High Dimensional Mean Test for Shrinking Random Variables with Applications to Backtesting
We propose a high dimensional mean test framework for shrinking random variables, where the underlying random variables shrink to zero as the sample size increases. By pooling observations across overlapping subsets of dimensions, we estimate subsets means and test whether the maximum absolute mean deviates from zero. This approach overcomes cancellations that occur in simple averaging and remains valid even when marginal asymptotic normality fails. We establish theoretical properties of the test statistic and develop a multiplier bootstrap procedure to approximate its distribution. The method provides a flexible and powerful tool for the validation and comparative backtesting of value-at-risk. Simulations show superior performance in high-dimensional settings, and a real-data application demonstrates its practical effectiveness in backtesting.
💡 Research Summary
The paper addresses the problem of testing whether the mean vector of a high‑dimensional random vector is zero when each component shrinks toward zero as the sample size grows. In such “shrinking” settings the classical high‑dimensional mean tests, which rely on marginal central limit theorems for each coordinate, break down because the normalized sums of the individual components no longer converge to a normal distribution.

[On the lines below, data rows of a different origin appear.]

-- ==== Sys2Proof/Certificates/Slice0/Obligations.lean ====
section
/-!
DEFINITION. The statements about the K1024: what its commands do, what they leave alone, and the
invariants that every step keeps.
-/

open Sys2Proof Sys2Proof.Machine


/-! ### The step and its frame -/

/-- A step takes the command at the front of the queue and runs it on the state with the queue's rest; on an
empty queue fabric time runs on, and a module held in reset stands still (the model's choice: log entry 5). -/
def Obligations.StepRunsFrontCommand : Prop :=
  (∀ (i : Instr) (rest : List Instr) (s : State), s.pending = i :: rest →
    step s = exec i { s with pending := rest }) ∧
  (∀ s : State, s.pending = [] → s.held ≠ none → step s = .next s)

/-- On an empty queue, in a module that runs with no staging write in progress, a step leaves the queue empty and the
manager's memory as it is, and the central time is one phase unit later (log entry 5). -/
def Sys2Proof.Claims.IdleStepAddsOnePhaseUnit : Prop :=
  ∀ s : State, s.pending = [] → s.held = none → s.acu.writes = [] →
    ∃ t, step s = .next t ∧ t.clock = s.clock + 1 ∧ t.pending = [] ∧ t.mgr = s.mgr ∧ t.ft = (s.clock + 1) / 16

/-- No command changes the part, and none touches the queue; every command answers a next state. -/
def Sys2Proof.Claims.CommandsKeepPartAndQueue : Prop :=
  ∀ (i : Instr) (s : State), ∃ t, exec i s = .next t ∧ t.variant = s.variant ∧ t.pending = s.pending

/-- The wrapper of a command's effect leaves what the effect left, but for what the summary interrupt and the journal change:
GLB holds the present error summary as the last one seen, the FMP's pending and waiting vectors, its list of vectors sent in the cycle, which is over, the counters, the queues
of the memory channels, which take the journal's writes, and the outputs may differ, the outputs by the summary vector at most; the part, the carrier's EEPROM and the queue are those
of the state the command found, and a module that runs goes on running. -/
def Sys2Proof.Claims.FrameAddsOnlyTheSummaryInterrupt : Prop :=
  ∀ (s u : State), let v := s.framed u
    v = { u with held := none, variant := s.variant, eeprom := s.eeprom, pending := s.pending,
                 glb := { u.glb with lastSummary := u.errSummary },
                 fmp := { u.fmp with pend := v.fmp.pend, waiting := v.fmp.waiting, sent := [] },
                 mem := { u.mem with chans := v.mem.chans }, pcn := v.pcn, out := v.out } ∧
    (v.out = u.out ∨ v.out = u.out ++ [.msix u.glb.irqVec])

/-- A module held in module reset stays as it is under a ring command, a doorbell, a message at a lane port, a
request at a home slice, a course boundary, a descriptor's take and a launch (R404). Shown for one command of each of
these kinds. -/
def Sys2Proof.Claims.HeldModuleIgnoresCommands : Prop :=
  ∀ (s : State) (c : Cmd) (r : Ring) (w : Word) (p : Port) (m : Msg) (k : Slice), s.held ≠ none →
    exec (.nop c) s = .next s ∧ exec (.acuCommit c) s = .next s ∧ exec (.sqTailDoorbell r w) s = .next s ∧
    exec (.messageIngress (.lanePort p) m) s = .next s ∧ exec (.homeRequest k m) s = .next s ∧
    exec .courseBoundary s = .next s ∧ exec .descriptorTake s = .next s ∧ exec .launchExecute s = .next s

/-! ### Global opcodes and completions -/

/-- A global opcode that its unit takes and executes at once completes OK: NOP with RESULT 0 and no other effect;
GLB_IDENTIFY writes the image of the GLB window at the address in bytes 16 to 23 and returns GLB_CAP; RING_CLAMP_READ
returns the clamp count of the pair in byte 16, at most 63, and with bit 0 of byte 17 zeroes that pair's count and last
clamp; EVENT_FILTER_SET stores bytes 24 to 55. A reserved opcode of a module that runs completes BAD_OPCODE with no
other effect. -/
def Obligations.GlobalOpcodesComplete : Prop :=
  ∀ (c : Cmd) (s : State),
    (Instant opNop c s → Completes (.nop c) 0x00 c s id 0) ∧
    (Instant opGlbIdentify c s →
      Completes (.glbIdentify c) 0x01 c s (fun t => t.mgrWrite (c.le 16 8) t.glbImage) (capOf s.variant).toNat) ∧
    (Instant opRingClampRead c s → Completes (.ringClampRead c) 0x02 c s
      (fun t => if bitOf (c.byte 17) 0 then
          t.modPair (min 63 (c.byte 16)) fun r => { r with clamps := 0, lastClamp := 0 }
        else t)
      ((s.accept c).pair (min 63 (c.byte 16))).clamps (if c.byte 16 ≤ 63 then none else some 16)) ∧
    (Instant opEventFilterSet c s → Completes (.eventFilterSet c) 0x03 c s
      (fun t => { t with cmd := { t.cmd with evtFilter := BitVec.ofNat 256 (c.le 24 32) } }) 0) ∧
    (s.held = none → exec (.reservedOpcode c) s =
      .next (s.framed ((s.accept c).complete (c.ticket c.opcode s.ft) stBadOpcode 0)))
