-- ==== Sys2Proof/Laws/State.lean ====
section
/-!
SUPPORT. The fields of a state after each named write: one lemma per field and write, each true by
unfolding, so that no proof unfolds a record update.
-/

namespace Sys2Proof.Machine


/-! `setPort` writes in `prt` alone. -/
section
variable (s : State) (k : Nat) (v : PortSt)
@[simp] theorem State.setPort_variant : (s.setPort k v).variant = s.variant := rfl
@[simp] theorem State.setPort_held : (s.setPort k v).held = s.held := rfl
@[simp] theorem State.setPort_clock : (s.setPort k v).clock = s.clock := rfl
@[simp] theorem State.setPort_glb : (s.setPort k v).glb = s.glb := rfl
@[simp] theorem State.setPort_fmp : (s.setPort k v).fmp = s.fmp := rfl
@[simp] theorem State.setPort_cmd : (s.setPort k v).cmd = s.cmd := rfl
@[simp] theorem State.setPort_ftu : (s.setPort k v).ftu = s.ftu := rfl
@[simp] theorem State.setPort_lnk : (s.setPort k v).lnk = s.lnk := rfl
@[simp] theorem State.setPort_swc : (s.setPort k v).swc = s.swc := rfl
@[simp] theorem State.setPort_acu : (s.setPort k v).acu = s.acu := rfl
@[simp] theorem State.setPort_home : (s.setPort k v).home = s.home := rfl
@[simp] theorem State.setPort_mem : (s.setPort k v).mem = s.mem := rfl
@[simp] theorem State.setPort_mse : (s.setPort k v).mse = s.mse := rfl
@[simp] theorem State.setPort_vfi : (s.setPort k v).vfi = s.vfi := rfl
@[simp] theorem State.setPort_pcn : (s.setPort k v).pcn = s.pcn := rfl
@[simp] theorem State.setPort_evr : (s.setPort k v).evr = s.evr := rfl
@[simp] theorem State.setPort_ppu : (s.setPort k v).ppu = s.ppu := rfl
@[simp] theorem State.setPort_msc : (s.setPort k v).msc = s.msc := rfl
@[simp] theorem State.setPort_eeprom : (s.setPort k v).eeprom = s.eeprom := rfl
@[simp] theorem State.setPort_mgr : (s.setPort k v).mgr = s.mgr := rfl
@[simp] theorem State.setPort_out : (s.setPort k v).out = s.out := rfl
@[simp] theorem State.setPort_free : (s.setPort k v).free = s.free := rfl
@[simp] theorem State.setPort_pending : (s.setPort k v).pending = s.pending := rfl
end

/-! `modPort` writes in `prt` alone. -/
section
variable (s : State) (k : Nat) (f : PortSt → PortSt)
@[simp] theorem State.modPort_variant : (s.modPort k f).variant = s.variant := rfl
@[simp] theorem State.modPort_held : (s.modPort k f).held = s.held := rfl
@[simp] theorem State.modPort_clock : (s.modPort k f).clock = s.clock := rfl
@[simp] theorem State.modPort_glb : (s.modPort k f).glb = s.glb := rfl
@[simp] theorem State.modPort_fmp : (s.modPort k f).fmp = s.fmp := rfl
@[simp] theorem State.modPort_cmd : (s.modPort k f).cmd = s.cmd := rfl
@[simp] theorem State.modPort_ftu : (s.modPort k f).ftu = s.ftu := rfl
@[simp] theorem State.modPort_lnk : (s.modPort k f).lnk = s.lnk := rfl
@[simp] theorem State.modPort_swc : (s.modPort k f).swc = s.swc := rfl
@[simp] theorem State.modPort_acu : (s.modPort k f).acu = s.acu := rfl
@[simp] theorem State.modPort_home : (s.modPort k f).home = s.home := rfl
@[simp] theorem State.modPort_mem : (s.modPort k f).mem = s.mem := rfl
@[simp] theorem State.modPort_mse : (s.modPort k f).mse = s.mse := rfl
@[simp] theorem State.modPort_vfi : (s.modPort k f).vfi = s.vfi := rfl
@[simp] theorem State.modPort_pcn : (s.modPort k f).pcn = s.pcn := rfl
@[simp] theorem State.modPort_evr : (s.modPort k f).evr = s.evr := rfl
@[simp] theorem State.modPort_ppu : (s.modPort k f).ppu = s.ppu := rfl
@[simp] theorem State.modPort_msc : (s.modPort k f).msc = s.msc := rfl
@[simp] theorem State.modPort_eeprom : (s.modPort k f).eeprom = s.eeprom := rfl
@[simp] theorem State.modPort_mgr : (s.modPort k f).mgr = s.mgr := rfl
@[simp] theorem State.modPort_out : (s.modPort k f).out = s.out := rfl
@[simp] theorem State.modPort_free : (s.modPort k f).free = s.free := rfl
@[simp] theorem State.modPort_pending : (s.modPort k f).pending = s.pending := rfl
end

/-! `setTileLnk` writes in `lnk` alone. -/
section
variable (s : State) (k : Nat) (v : TileLnk)
@[simp] theorem State.setTileLnk_variant : (s.setTileLnk k v).variant = s.variant := rfl
@[simp] theorem State.setTileLnk_held : (s.setTileLnk k v).held = s.held := rfl
@[simp] theorem State.setTileLnk_clock : (s.setTileLnk k v).clock = s.clock := rfl
@[simp] theorem State.setTileLnk_glb : (s.setTileLnk k v).glb = s.glb := rfl
@[simp] theorem State.setTileLnk_fmp : (s.setTileLnk k v).fmp = s.fmp := rfl
@[simp] theorem State.setTileLnk_cmd : (s.setTileLnk k v).cmd = s.cmd := rfl
@[simp] theorem State.setTileLnk_ftu : (s.setTileLnk k v).ftu = s.ftu := rfl
@[simp] theorem State.setTileLnk_prt : (s.setTileLnk k v).prt = s.prt := rfl
@[simp] theorem State.setTileLnk_swc : (s.setTileLnk k v).swc = s.swc := rfl
@[simp] theorem State.setTileLnk_acu : (s.setTileLnk k v).acu = s.acu := rfl
@[simp] theorem State.setTileLnk_home : (s.setTileLnk k v).home = s.home := rfl
@[simp] theorem State.setTileLnk_mem : (s.setTileLnk k v).mem = s.mem := rfl
@[simp] theorem State.setTileLnk_mse : (s.setTileLnk k v).mse = s.mse := rfl
@[simp] theorem State.setTileLnk_vfi : (s.setTileLnk k v).vfi = s.vfi := rfl
@[simp] theorem State.setTileLnk_pcn : (s.setTileLnk k v).pcn = s.pcn := rfl
@[simp] theorem State.setTileLnk_evr : (s.setTileLnk k v).evr = s.evr := rfl
@[simp] theorem State.setTileLnk_ppu : (s.setTileLnk k v).ppu = s.ppu := rfl
@[simp] theorem State.setTileLnk_msc : (s.setTileLnk k v).msc = s.msc := rfl
@[simp] theorem State.setTileLnk_eeprom : (s.setTileLnk k v).eeprom = s.eeprom := rfl
@[simp] theorem State.setTileLnk_mgr : (s.setTileLnk k v).mgr = s.mgr := rfl
@[simp] theorem State.setTileLnk_out : (s.setTileLnk k v).out = s.out := rfl
@[simp] theorem State.setTileLnk_free : (s.setTileLnk k v).free = s.free := rfl
@[simp] theorem State.setTileLnk_pending : (s.setTileLnk k v).pending = s.pending := rfl
end

/-! `modTileLnk` writes in `lnk` alone. -/
section
variable (s : State) (k : Nat) (f : TileLnk → TileLnk)
@[simp] theorem State.modTileLnk_variant : (s.modTileLnk k f).variant = s.variant := rfl
@[simp] theorem State.modTileLnk_held : (s.modTileLnk k f).held = s.held := rfl
@[simp] theorem State.modTileLnk_clock : (s.modTileLnk k f).clock = s.clock := rfl
@[simp] theorem State.modTileLnk_glb : (s.modTileLnk k f).glb = s.glb := rfl
@[simp] theorem State.modTileLnk_fmp : (s.modTileLnk k f).fmp = s.fmp := rfl
@[simp] theorem State.modTileLnk_cmd : (s.modTileLnk k f).cmd = s.cmd := rfl
@[simp] theorem State.modTileLnk_ftu : (s.modTileLnk k f).ftu = s.ftu := rfl
@[simp] theorem State.modTileLnk_prt : (s.modTileLnk k f).prt = s.prt := rfl
@[simp] theorem State.modTileLnk_swc : (s.modTileLnk k f).swc = s.swc := rfl
@[simp] theorem State.modTileLnk_acu : (s.modTileLnk k f).acu = s.acu := rfl
@[simp] theorem State.modTileLnk_home : (s.modTileLnk k f).home = s.home := rfl
@[simp] theorem State.modTileLnk_mem : (s.modTileLnk k f).mem = s.mem := rfl
@[simp] theorem State.modTileLnk_mse : (s.modTileLnk k f).mse = s.mse := rfl
@[simp] theorem State.modTileLnk_vfi : (s.modTileLnk k f).vfi = s.vfi := rfl
@[simp] theorem State.modTileLnk_pcn : (s.modTileLnk k f).pcn = s.pcn := rfl
@[simp] theorem State.modTileLnk_evr : (s.modTileLnk k f).evr = s.evr := rfl
@[simp] theorem State.modTileLnk_ppu : (s.modTileLnk k f).ppu = s.ppu := rfl
@[simp] theorem State.modTileLnk_msc : (s.modTileLnk k f).msc = s.msc := rfl
@[simp] theorem State.modTileLnk_eeprom : (s.modTileLnk k f).eeprom = s.eeprom := rfl
@[simp] theorem State.modTileLnk_mgr : (s.modTileLnk k f).mgr = s.mgr := rfl
@[simp] theorem State.modTileLnk_out : (s.modTileLnk k f).out = s.out := rfl
@[simp] theorem State.modTileLnk_free : (s.modTileLnk k f).free = s.free := rfl
@[simp] theorem State.modTileLnk_pending : (s.modTileLnk k f).pending = s.pending := rfl
end

/-! `setLane` writes in `lnk` alone. -/
section
variable (s : State) (k : Nat) (v : LaneSt)
@[simp] theorem State.setLane_variant : (s.setLane k v).variant = s.variant := rfl
@[simp] theorem State.setLane_held : (s.setLane k v).held = s.held := rfl
@[simp] theorem State.setLane_clock : (s.setLane k v).clock = s.clock := rfl
@[simp] theorem State.setLane_glb : (s.setLane k v).glb = s.glb := rfl
@[simp] theorem State.setLane_fmp : (s.setLane k v).fmp = s.fmp := rfl
@[simp] theorem State.setLane_cmd : (s.setLane k v).cmd = s.cmd := rfl
@[simp] theorem State.setLane_ftu : (s.setLane k v).ftu = s.ftu := rfl
@[simp] theorem State.setLane_prt : (s.setLane k v).prt = s.prt := rfl
@[simp] theorem State.setLane_swc : (s.setLane k v).swc = s.swc := rfl
@[simp] theorem State.setLane_acu : (s.setLane k v).acu = s.acu := rfl
@[simp] theorem State.setLane_home : (s.setLane k v).home = s.home := rfl
@[simp] theorem State.setLane_mem : (s.setLane k v).mem = s.mem := rfl
@[simp] theorem State.setLane_mse : (s.setLane k v).mse = s.mse := rfl
@[simp] theorem State.setLane_vfi : (s.setLane k v).vfi = s.vfi := rfl
@[simp] theorem State.setLane_pcn : (s.setLane k v).pcn = s.pcn := rfl
@[simp] theorem State.setLane_evr : (s.setLane k v).evr = s.evr := rfl
@[simp] theorem State.setLane_ppu : (s.setLane k v).ppu = s.ppu := rfl
@[simp] theorem State.setLane_msc : (s.setLane k v).msc = s.msc := rfl
@[simp] theorem State.setLane_eeprom : (s.setLane k v).eeprom = s.eeprom := rfl
@[simp] theorem State.setLane_mgr : (s.setLane k v).mgr = s.mgr := rfl
@[simp] theorem State.setLane_out : (s.setLane k v).out = s.out := rfl
@[simp] theorem State.setLane_free : (s.setLane k v).free = s.free := rfl
@[simp] theorem State.setLane_pending : (s.setLane k v).pending = s.pending := rfl
end

/-! `modLane` writes in `lnk` alone. -/
section
variable (s : State) (k : Nat) (f : LaneSt → LaneSt)
@[simp] theorem State.modLane_variant : (s.modLane k f).variant = s.variant := rfl
@[simp] theorem State.modLane_held : (s.modLane k f).held = s.held := rfl
@[simp] theorem State.modLane_clock : (s.modLane k f).clock = s.clock := rfl
@[simp] theorem State.modLane_glb : (s.modLane k f).glb = s.glb := rfl
@[simp] theorem State.modLane_fmp : (s.modLane k f).fmp = s.fmp := rfl
@[simp] theorem State.modLane_cmd : (s.modLane k f).cmd = s.cmd := rfl
@[simp] theorem State.modLane_ftu : (s.modLane k f).ftu = s.ftu := rfl
@[simp] theorem State.modLane_prt : (s.modLane k f).prt = s.prt := rfl
@[simp] theorem State.modLane_swc : (s.modLane k f).swc = s.swc := rfl
@[simp] theorem State.modLane_acu : (s.modLane k f).acu = s.acu := rfl
@[simp] theorem State.modLane_home : (s.modLane k f).home = s.home := rfl
@[simp] theorem State.modLane_mem : (s.modLane k f).mem = s.mem := rfl
@[simp] theorem State.modLane_mse : (s.modLane k f).mse = s.mse := rfl
@[simp] theorem State.modLane_vfi : (s.modLane k f).vfi = s.vfi := rfl
@[simp] theorem State.modLane_pcn : (s.modLane k f).pcn = s.pcn := rfl
@[simp] theorem State.modLane_evr : (s.modLane k f).evr = s.evr := rfl
@[simp] theorem State.modLane_ppu : (s.modLane k f).ppu = s.ppu := rfl
@[simp] theorem State.modLane_msc : (s.modLane k f).msc = s.msc := rfl
@[simp] theorem State.modLane_eeprom : (s.modLane k f).eeprom = s.eeprom := rfl
@[simp] theorem State.modLane_mgr : (s.modLane k f).mgr = s.mgr := rfl
@[simp] theorem State.modLane_out : (s.modLane k f).out = s.out := rfl
@[simp] theorem State.modLane_free : (s.modLane k f).free = s.free := rfl
@[simp] theorem State.modLane_pending : (s.modLane k f).pending = s.pending := rfl
end

/-! `setLink` writes in `lnk` alone. -/
section
variable (s : State) (k : Nat) (v : ShelfLink)
@[simp] theorem State.setLink_variant : (s.setLink k v).variant = s.variant := rfl
@[simp] theorem State.setLink_held : (s.setLink k v).held = s.held := rfl
@[simp] theorem State.setLink_clock : (s.setLink k v).clock = s.clock := rfl
@[simp] theorem State.setLink_glb : (s.setLink k v).glb = s.glb := rfl
@[simp] theorem State.setLink_fmp : (s.setLink k v).fmp = s.fmp := rfl
@[simp] theorem State.setLink_cmd : (s.setLink k v).cmd = s.cmd := rfl
@[simp] theorem State.setLink_ftu : (s.setLink k v).ftu = s.ftu := rfl
@[simp] theorem State.setLink_prt : (s.setLink k v).prt = s.prt := rfl
@[simp] theorem State.setLink_swc : (s.setLink k v).swc = s.swc := rfl
@[simp] theorem State.setLink_acu : (s.setLink k v).acu = s.acu := rfl
@[simp] theorem State.setLink_home : (s.setLink k v).home = s.home := rfl
@[simp] theorem State.setLink_mem : (s.setLink k v).mem = s.mem := rfl
@[simp] theorem State.setLink_mse : (s.setLink k v).mse = s.mse := rfl
@[simp] theorem State.setLink_vfi : (s.setLink k v).vfi = s.vfi := rfl
@[simp] theorem State.setLink_pcn : (s.setLink k v).pcn = s.pcn := rfl
@[simp] theorem State.setLink_evr : (s.setLink k v).evr = s.evr := rfl
@[simp] theorem State.setLink_ppu : (s.setLink k v).ppu = s.ppu := rfl
@[simp] theorem State.setLink_msc : (s.setLink k v).msc = s.msc := rfl
@[simp] theorem State.setLink_eeprom : (s.setLink k v).eeprom = s.eeprom := rfl
@[simp] theorem State.setLink_mgr : (s.setLink k v).mgr = s.mgr := rfl
@[simp] theorem State.setLink_out : (s.setLink k v).out = s.out := rfl
@[simp] theorem State.setLink_free : (s.setLink k v).free = s.free := rfl
@[simp] theorem State.setLink_pending : (s.setLink k v).pending = s.pending := rfl
end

To overcome this difficulty the authors propose a two‑step testing framework. The first, naïve approach pools all p coordinates into a single scalar Y_i = Σ_{j=1}^p X_{i,j} and forms the standardized statistic T = √n \bar Y / \hat σ. Under mild ρ‑mixing, variance lower‑bound, and uniform moment conditions (A)–(C) they prove that T converges to N(0,1). However, this test only checks the weaker hypothesis that the pooled mean μ_Y = Σ μ_j equals zero, which is not equivalent to the original hypothesis H₀: μ_j = 0 for all j. Consequently the power of the naïve test can be very low.
The core contribution is a subsets‑based test. The p dimensions are partitioned into d (possibly overlapping) subsets S₁,…,S_d, each of size q. For each subset ℓ a pooled variable Y_i^{(ℓ)} = Σ_{j∈S_ℓ} X_{i,j} is constructed, and a statistic T^{(ℓ)} = √n \bar Y^{(ℓ)} / \hat σ_ℓ is computed. The final test statistic is M = max_{ℓ=1,…,d} |T^{(ℓ)}|. Lemma 1 shows that if q and p are coprime, the collection of p cyclic subsets of length q makes the null hypothesis “all subset means are zero’’ equivalent to the original H₀. In practice the authors recommend using d > p subsets, adding user‑defined groups that reflect domain knowledge, to increase power.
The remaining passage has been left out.